The mender of shoes recounted the highs and lows of the past five decades. The heady days of Land Bank loans and fleets of new tractors. The night Glenda Kemp came to undulate half-naked with her python in the Outspan bar, and Pastor Nazaret Harmse’s cursing her from his pulpit after he read about it the next day in the Sunday Times. The long quiet years when nothing much happened as the town crept closer and shacks grew and spread like fungi on dead wood. The harrowing years after 1976 when cops were everywhere, chasing stone-throwing kids with flailing sjamboks and Alsatians. The euphoria of the first election when everyone stood for hours in long queues to vote. The ongoing drought. No jobs. Young people running wild.
‘What do you think will happen?’ the photojournalist prodded, lifting his camera.
Vigilance looked away down the tarmac to where the gravel road began, a flattened strip of sulphur running to the horizon. The telephoto lens zoomed in on his eyes to pick up the superimposed reflections and the new moons of cataracts. ‘I think everything is changing too fast. Maybe for good, maybe for worse. Who can say?’ It was what many older people said, though he added a codicil. ‘But we always have hope.’

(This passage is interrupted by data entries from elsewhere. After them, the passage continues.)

-- ==== Sys2Proof/Machine/Leak.lean ====
section
/-! DEFINITION. The Leak Sense Unit (07_leak_sense_channels.md): judging a count, rounds, what a change of state hands
on, and the requests Leak Setup, Leak Recalibrate and Leak Query. -/

namespace Sys2Proof.Machine

open Sys2Proof

/-! ### Judging a count (R114 to R117) -/

/-- The wet level B - Dw (section 7.3). -/
def Channel.wetLevel (c : Channel) (b : Nat) : Int := (b : Int) - c.dw

/-- The dry level B - Dw + Hy (section 7.3). -/
def Channel.dryLevel (c : Channel) (b : Nat) : Int := (b : Int) - c.dw + c.hy

/-- The baseline moved by 1 toward the count where their difference is within the tracking window (R116). -/
def Channel.tracked (c : Channel) (b count : Nat) : Nat :=
  if c.dw / 4 < (count - b) + (b - count) then b
  else if b < count then b + 1
  else if count < b then b - 1
  else b

/-- Entry to OPEN or SHORT: streak, calibration sum and count 0, B kept (R114). -/
def Channel.failedAs (c : Channel) (state : LeakState) : Channel :=
  { c with state := state, streak := 0, calSum := 0, calCount := 0 }

/-- A count in 64..4094 returns a channel from OPEN or SHORT: to DRY with B, to CALIBRATING without (R114). -/
def Channel.returned (c : Channel) : Channel :=
  { c with state := if c.baseline.isSome then .dry else .calibrating, streak := 0, calSum := 0, calCount := 0 }

/-- A count in CALIBRATING (R115). -/
def Channel.calibrated (c : Channel) (count : Nat) : Channel :=
  if c.calCount + 1 < 4 then { c with calSum := c.calSum + count, calCount := c.calCount + 1 }
  else { c with baseline := some ((c.calSum + count) / 4), calSum := 0, calCount := 0, streak := 0, state := .dry }

/-- A count in DRY against the wet level (R116). -/
def Channel.judgedDry (c : Channel) (b count : Nat) : Channel :=
  if (count : Int) ≤ c.wetLevel b then
    if c.streak + 1 < 2 then { c with streak := c.streak + 1 } else { c with state := .wet, streak := 0 }
  else { c with streak := 0, baseline := some (c.tracked b count) }

/-- A count in WET against the dry level (R117). -/
def Channel.judgedWet (c : Channel) (b count : Nat) : Channel :=
  if c.dryLevel b ≤ (count : Int) then
    if c.streak + 1 < 2 then { c with streak := c.streak + 1 } else { c with state := .dry, streak := 0 }
  else { c with streak := 0 }

/-- A count in 64..4094, by the channel's state. A DRY or WET channel has B present (R110). -/
def Channel.judgedInRange (c : Channel) (count : Nat) : Channel :=
  match c.state with
  | .off => c
  | .opened => c.returned
  | .short => c.returned
  | .calibrating => c.calibrated count
  | .dry => match c.baseline with
    | some b => c.judgedDry b count
    | none => c
  | .wet => match c.baseline with
    | some b => c.judgedWet b count
    | none => c

/-- The count is written as C and judged (R111, R114). -/
def Channel.judged (c : Channel) (count : Nat) : Channel :=
  let c := { c with last := some count }
  if c.state = .off then c
  else if count = 4095 then (if c.state = .opened then c else c.failedAs .opened)
  else if count < 64 then (if c.state = .short then c else c.failedAs .short)
  else c.judgedInRange count

/-! ### What a change of state hands on (R118) -/

/-- OPEN or SHORT. -/
def LeakState.broken : LeakState → Bool
  | .opened => true
  | .short => true
  | .off => false
  | .calibrating => false
  | .dry => false
  | .wet => false

/-- The urgency of a leak notice for a change of state, if it raises one (R118 step 1). -/
def leakUrgency (before after : LeakState) : Option Urgency :=
  if after = .wet then some .urgent
  else if before = .wet || before.broken || after.broken then some .routine
  else none

/-- The wet-channel count after a change of state (R113). -/
def countWet (n : Nat) (before after : LeakState) : Nat :=
  n - (if before = .wet then 1 else 0) + (if after = .wet then 1 else 0)

/-- The zones whose leak mask holds a channel, ascending (R118 step 3). -/
def State.watchers (s : State) (c : ChannelId) : List ZoneId :=
  (List.finRange 24).filter fun z => (s.zone z).cfg.watches c

/-- The notice of a change of state is raised (R118 step 1). -/
def State.raiseLeak (s : State) (c : ChannelId) (before after : LeakState) : State :=
  match leakUrgency before after with
  | some u => s.raise (.leak c) u
  | none => s

/-- The wet-channel count follows a change of state (R118 step 2). -/
def State.countWetChange (s : State) (before after : LeakState) : State :=
  s.setLeak { s.leak with wetChannels := countWet s.leak.wetChannels before after }

/-- A channel's record is replaced, and its change of state, if it is one, handed on (R118): the notice, the count,
the zones that watch it where it has entered or left WET. -/
def State.changeChannel (s : State) (c : ChannelId) (r : Channel) : State :=
  let before := (s.channel c).state
  let s1 := s.setChannel c r
  if before = r.state then s1
  else
    let s2 := (s1.raiseLeak c before r.state).countWetChange before r.state
    if before = .wet || r.state = .wet then s2.evaluateAll (s2.watchers c) else s2

/-! ### Rounds (R112, R113) -/

/-- The lowest enabled channel numbered at or above n (R112). -/
def State.nextChannel (s : State) (n : Nat) : Option ChannelId :=
  (List.finRange 8).find? fun c => decide (n ≤ c.val) && (s.channel c).enabled

/-- The round countdown of a rate, in milliseconds (R113). -/
def Rate.interval : Rate → Nat
  | .slow => 4000
  | .fast => 500

/-- A round start: the wanted rate is applied, the countdown loaded, the first enabled channel's gate opened (R112,
R113). -/
def State.startRound (s : State) : State :=
  s.setLeak { s.leak with applied := s.leak.wanted, countdown := s.leak.wanted.interval,
                          position := s.nextChannel 0, discard := false }

/-- ROUND_START (R112). A round ends before the next one starts (R112), so none starts while a gate is open
(assumption 4). -/
def execRoundStart (s : State) : Host.Outcome State Fault Refusal :=
  fieldEvent (fun s => if s.leak.position.isSome then s else s.startRound) s

/-- The gate of the next enabled channel above the one just measured opens, or the round ends (R112). -/
def State.advanceRound (s : State) (c : ChannelId) : State :=
  s.setLeak { s.leak with position := s.nextChannel (c.val + 1), discard := false }

/-- The counter stops at 4095 and does not wrap (R111). -/
def saturateCount (cycles : Nat) : Nat := min cycles 4095

/-- A gate closes: its count is written and judged, or discarded where a request reset the channel while the gate was
open (R111, R122); the round goes on (R112). -/
def State.closeGate (s : State) (cycles : Nat) : State :=
  match s.leak.position with
  | none => s
  | some c =>
    (if s.leak.discard then s
     else s.changeChannel c ((s.channel c).judged (saturateCount cycles))).advanceRound c

/-- GATE_CLOSE (R111). -/
def execGateClose (cycles : Nat) (s : State) : Host.Outcome State Fault Refusal :=
  fieldEvent (fun s => s.closeGate cycles) s

/-! ### Requests (R120 to R123) -/

/-- A channel set up afresh: CALIBRATING if enabled, OFF if not; C kept (R120). -/
def Channel.setUp (c : Channel) (enabled : Bool) (dw hy : Nat) : Channel :=
  { c with enabled := enabled, dw := dw, hy := hy, baseline := none,
           state := if enabled then .calibrating else .off, streak := 0, calSum := 0, calCount := 0 }

/-- The open gate's count is discarded if it is this channel's (R122). -/
def State.discardGate (s : State) (c : ChannelId) : State :=
  if s.leak.position = some c then s.setLeak { s.leak with discard := true } else s

/-- A request resets a channel: its open gate's count is discarded and its change handed on (R118, R122). -/
def State.resetChannel (s : State) (c : ChannelId) (r : Channel) : State := (s.discardGate c).changeChannel c r

/-- Dw as applied (R120). -/
def leakDw (dw : Nat) : Nat := clampNat 16 1024 dw

/-- Hy as applied: clamped, and lowered to Dw where it exceeds it (R120). -/
def leakHy (dw hy : Nat) : Nat := min (clampNat 8 128 hy) (leakDw dw)

/-- Leak Setup's work (R120). -/
def leakSetupWork (p : List Byte) (s : State) : State × Reply :=
  match fin? 8 (u8 p 0), bool? (u8 p 1) with
  | some c, some enabled =>
    let dw := leakDw (u16 p 2)
    let hy := leakHy (u16 p 2) (u16 p 4)
    let s' := s.resetChannel c ((s.channel c).setUp enabled dw hy)
    (s', ⟨takenStatus (dw != u16 p 2 || hy != u16 p 4),
      [byte c.val, boolByte enabled] ++ be16 dw ++ be16 hy ++ [(s'.channel c).state.code]⟩)
  | _, _ => (s, Reply.bare .badField)

/-- A Leak Setup payload whose enable byte names the other of the two rows is not this row's step (assumption 21). -/
def otherLeakRow (payload : List Byte) (enabled : Bool) : Bool :=
  decide (payload.length = 6) && bool? (u8 payload 1) == some !enabled

/-- Leak Setup (R180): kind, length, work. -/
def leakSetupService : Service := ⟨0x30, 6, leakSetupWork⟩

/-- LEAK_SETUP_ENABLE (R120). -/
def execLeakSetupEnable (tag : Byte) (payload : List Byte) (s : State) : Host.Outcome State Fault Refusal :=
  if otherLeakRow payload true then .next s else runRequest leakSetupService tag payload s

/-- LEAK_SETUP_DISABLE (R120). -/
def execLeakSetupDisable (tag : Byte) (payload : List Byte) (s : State) : Host.Outcome State Fault Refusal :=
  if otherLeakRow payload false then .next s else runRequest leakSetupService tag payload s

/-- A channel put back into CALIBRATING (R121). -/
def Channel.recalibrated (c : Channel) : Channel :=
  { c with baseline := none, state := .calibrating, streak := 0, calSum := 0, calCount := 0 }

/-- Leak Recalibrate's work (R121). -/
def leakRecalibrateWork (p : List Byte) (s : State) : State × Reply :=
  match fin? 8 (u8 p 0) with
  | none => (s, Reply.bare .badField)
  | some c =>
    if (s.channel c).state = .off then (s, Reply.bare .wrongState)
    else
      let s' := s.resetChannel c (s.channel c).recalibrated
      (s', ⟨.ok, [byte c.val, (s.channel c).state.code, (s'.channel c).state.code]⟩)

/-- Leak Recalibrate (R180): kind, length, work. -/
def leakRecalibrateService : Service := ⟨0x31, 1, leakRecalibrateWork⟩

/-- LEAK_RECALIBRATE (R121). -/
def execLeakRecalibrate (tag : Byte) (payload : List Byte) (s : State) : Host.Outcome State Fault Refusal :=
  runRequest leakRecalibrateService tag payload s

/-- Leak Query's answer: the leak body, the calibration sum, the zones watching, the two rates (R123, R182). -/
def leakQueryAnswer (p : List Byte) (s : State) : Reply :=
  match fin? 8 (u8 p 0) with
  | none => Reply.bare .badField
  | some c =>
    ⟨.ok, s.leakBody c ++ be16 (s.channel c).calSum ++ be32 (zoneSet fun z => (s.zone z).cfg.watches c)
      ++ [s.leak.applied.code, s.leak.wanted.code]⟩

/-- Leak Query (R180): kind, length, work. -/
def leakQueryService : Service := ⟨0x32, 1, readOnly leakQueryAnswer⟩

/-- LEAK_QUERY (R123). -/
def execLeakQuery (tag : Byte) (payload : List Byte) (s : State) : Host.Outcome State Fault Refusal :=
  runRequest leakQueryService tag payload s

end Sys2Proof.Machine
end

A metaphor for the New South Africa, Rod kept thinking as he roamed through the shacks recording more interviews, a conspicuous giant with feral blond curls that put people in mind of WWF wrestlers. His tanned hide looked as though bullets would ricochet off it, his boots as though they had slogged through many wars. It was a surprise when he lifted one of his cameras and made subtle movements with fingers that should be firing cannons rather than Canons.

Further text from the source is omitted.